Using the Earth for Shelter
Adam Bobbette goes underground
While some architects and scientists looked to the sun and the wind for answers to the 1973 oil crisis, others turned to the earth. The underground building movement of the 1970s and 80s never reached a standardized terminology, so here the term “earth-shelter” is used to encompass all styles of building with and in the earth.1
According to the Underground Space Center at the University of Minnesota, Minneapolis, only fifty truly earth-sheltered houses had been built in the entire United States by 1976.2 Despite this apparent lack of interest, the Underground Space Center’s first publication, a rather technical monograph on the subject, sold 160,000 copies between 1978 and 1981 (and continued to sell well thereafter).3 This implies that there was more widespread interest in earth-sheltering than realized projects would indicate.

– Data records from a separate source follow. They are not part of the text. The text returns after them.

def runOld : Run := { run0 with phase := .waiting, waitsLeft := [0], entry := { ent with timeout := 1, policy := 1 } }
theorem witness_entry_timeout : ∀ c ∈ [none, some 0], let r : Run := { runOld with cause := c }
    let s : State := { withRun r with dev := { (withRun r).dev with systime := 5000000 } }
    s.run? 7 = some r ∧ r.phase = .waiting ∧ r.passed = 0 ∧ s.beyond r.stamp (r.entry.timeout * 1000000) = true ∧ r.waitsLeft ≠ [] ∧
    State.idleRuns s ∧ s.noStop ∧ r.cause = c ∧ r.entry.policyAt (r.alt || s.runAlt r) ≠ 2 ∧ r.entry.policyAt (r.alt || s.runAlt r) ≠ 3 := by
  unfold State.noStop State.idleRuns; decide +kernel

def runGone : Run := { run0 with phase := .dropped, old := true, noRaise := true, iv := 1 }
theorem witness_dropped : (withRun runGone).run? 7 = some runGone ∧ runGone.phase = .dropped ∧ (withRun runGone).due1 runGone = true ∧
    State.idleRuns (withRun runGone) ∧ (withRun runGone).noStop := by unfold State.noStop State.idleRuns; decide +kernel

/-- A step of one element that was not clipped, ended; and one that was, in progress. -/
def step0 : ClipStep :=
  { rid := 7, addr := 0, source := 0, count := 9, ceiling := 0x40000000, fb := true, clipped := 0, total := 1, stepMax := 0, ended := true }
def step1 : ClipStep := { step0 with rid := 8, count := 10, clipped := 1, ended := false }

/-- A clip slot in fallback at its 63rd quiet step. -/
def slot0 : ClipSlot :=
  { cargo := 0, slot := 0, num := 511, record := 0, cCal := 0x3F800000, ceiling := 0x40000000, threshold := 100, depth := 2, linked := false,
    inFallback := true, streak := 63, hist := [0x40000000], live := [step0, step1], reload := none, steps := 0,
    lastShare := 0, lastClipped := 0, lastTotal := 0, fbNow := true, next := none }

theorem witness_clip_step : slot0.reload = none ∧ clipShare 0 1 ≤ slot0.threshold ∧ slot0.inFallback = true ∧ slot0.streak = 63 ∧
    slot0.threshold < clipShare 1 1 ∧ ({ slot0 with streak := 62 } : ClipSlot).streak ≠ 63 ∧
    ({ slot0 with inFallback := false } : ClipSlot).inFallback = false := by decide +kernel

def clipping : State := State.modCl up 3 (fun k => { k with slots := [slot0] })
theorem witness_clip_due : clipping.fwUp = true ∧ clipping.clusterUp 3 = true ∧
    clipping.clusters[(3 : Fin 4)].slots.find? (fun y => y.num = (511 : Fin 512).val) = some slot0 ∧ slot0.linked = false ∧
    slot0.live.find? (fun y => y.ended) = some step0 := by
  decide +kernel

/-- The 64th quiet step restores C_cal (R82). -/
theorem test_clip_restores : gives (.clipStepEvaluation 3 511) clipping
    (fun t => t.clusters[3].slots.all (fun x => x.ceiling == 0x3F800000 && !x.inFallback && x.live == [step1])) = true := by decide +kernel

/-! Engines -/

/-- An operation of each engine, of the op given, ready on core 0. -/
def opOf (k : EngKind) (op : Nat) : EngOp := ⟨0, k, op, 0, none, 0, 0, none⟩
def shrWith (k : EngKind) (op : Nat) : Share := { shr with ops := [opOf k op] }
def runWith (k : EngKind) (op : Nat) : Run := { run0 with shares := [shrWith k op] }

theorem witness_engine_matrix :
    (withRun (runWith .matrix 1)).readyOp co0 .matrix [0x01] = some (runWith .matrix 1, shrWith .matrix 1, opOf .matrix 1) := by
  decide +kernel

theorem witness_engine_stripe : ∀ op ∈ [0x10, 0x11, 0x12, 0x13, 0x14],
    (withRun (runWith .stripe op)).readyOp co0 .stripe [op] = some (runWith .stripe op, shrWith .stripe op, opOf .stripe op) := by
  decide +kernel

theorem witness_engine_attention : ∀ op ∈ [0x30, 0x31, 0x32],
    (withRun (runWith .attn op)).readyOp co0 .attn [op] = some (runWith .attn op, shrWith .attn op, opOf .attn op) := by decide +kernel

/-- The clip slot of the layer: one with an ended step of another run holds it back, one with none does not. -/
theorem witness_held : let r := runWith .matrix 1
    let h (l : List ClipStep) : State :=
      State.modCl (withRun r) 0 (fun k => { k with slots := [{ slot0 with live := l }] })
    r.entry.cls ≠ 3 ∧
    (h [{ step0 with rid := 6 }]).readyOp co0 .matrix [0x01] = some (r, shrWith .matrix 1, opOf .matrix 1) ∧
    (h [{ step0 with rid := 6 }]).slot? 0 r.entry.cargo 0 = some { slot0 with live := [{ step0 with rid := 6 }] } ∧
    ({ slot0 with live := [{ step0 with rid := 6 }] } : ClipSlot).holds r.rid 0 = true ∧
    ({ slot0 with live := [] } : ClipSlot).holds r.rid 0 = false ∧ (withRun r).slot? 0 r.entry.cargo 0 = none := by decide +kernel

/-- The ranges of an attention operation whose descriptor lies at 0 of local memory. -/
def attnRanges (s : State) : List (Nat × Nat) :=
  let d := AttnDesc.ofBytes (s.shareBytes 0 0 0 128)
  d.dram (SetDesc.ofBytes (s.shareBytes 0 0 d.set 64))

The two most common techniques of earth-sheltering for domestic architecture are earth-covering and berming. Earth-covering means quite simply that the house is covered in earth, whether entirely sunken underground or having earth only on the roof. Berming means pushing earth up against one or more exterior walls, without the house having to be below grade. The two techniques may be used separately or combined. John Barnard’s Ecology House, for example, is entirely sunken and earth-covered; and the house Jay Swayze designed for Jerry B. Henderson in Las Vegas is 7.6 metres below grade. Malcolm Wells’s Solaria incorporates bermed exterior walls with an earth-covered roof; and in Michael Reynolds’s Spinach House and Earthships, the walls are rammed earth and bermed.4
-
That there was no fixed terminology during the explosion of publications from the 1970s into the 1980s is clear from the following titles: Earth Sheltered Housing Design: Guidelines, Examples, and References (New York: Van Nostrand Reinhold, 1979); Herb Wade, Building Underground: The Design and Construction Handbook for Earth-Sheltered Houses (Emmaus, PA: Rodale Press, 1983); or Stu Campbell, The Underground House Book (Charlotte, VT.: Garden Way, c. 1980). The shifts in terminology seem related not only to technical differences, but in this specific case, to the perceived differences in psychological reaction to the friendlier-sounding “earth-shelter” and the more negative “underground.” ↩
-
Donna Ahrens, Tom Ellison, and Ray Sterling, Earth Sheltered Homes: Plans and Designs (New York: Van Nostrand Reinhold, 1981), 17. ↩
-
Ibid. ↩
-
Malcolm Wells, Underground Designs (Brewster, MA.: self-published, 1977); Michael Reynolds, A Coming of Wizards: A Manual of Human Potential (Taos: High Mesa Press, 1989); and Michael Reynolds, Earthship Volume 1: Build Your Own (Taos: Solar Survival Press, 1990). ↩
Earth-sheltering insulates the house by pulling the earth around it like a blanket; the added mass of earth slows down temperature variations within the house. It does not eliminate the need for traditional types of insulation that are set into the wall, rather it supplements them. Earth-sheltering was seen as a means of reducing the heating costs of a home, with many claiming savings of up to 70 percent.1
-
See Ahrens et al., Earth Sheltered Homes, op. cit; and Wade, Building Underground, op. cit. ↩
Earth-sheltering was commonly used in conjunction with passive and active solar technologies. Often the house faced south, and long stretches of windows captured heat to warm the interior; examples are Ouroboros South (1973) by the University of Minnesota, Minneapolis; Malcolm Wells’s Office (1980) in Brewster, Massachusetts, or the Demuyt House (1979) by the Earth Shelter Corporation of America.2 The privileging of windows on only one side, and the fact that most of the house was underground, often created dark interiors and led to many attempts at introducing light through light-wells and skylights. This sometimes created unique visual effects, whereby from certain perspectives the only indication of a house was the skylights poking out of the ground. Such is the case with David Wright’s Sundown House (1975).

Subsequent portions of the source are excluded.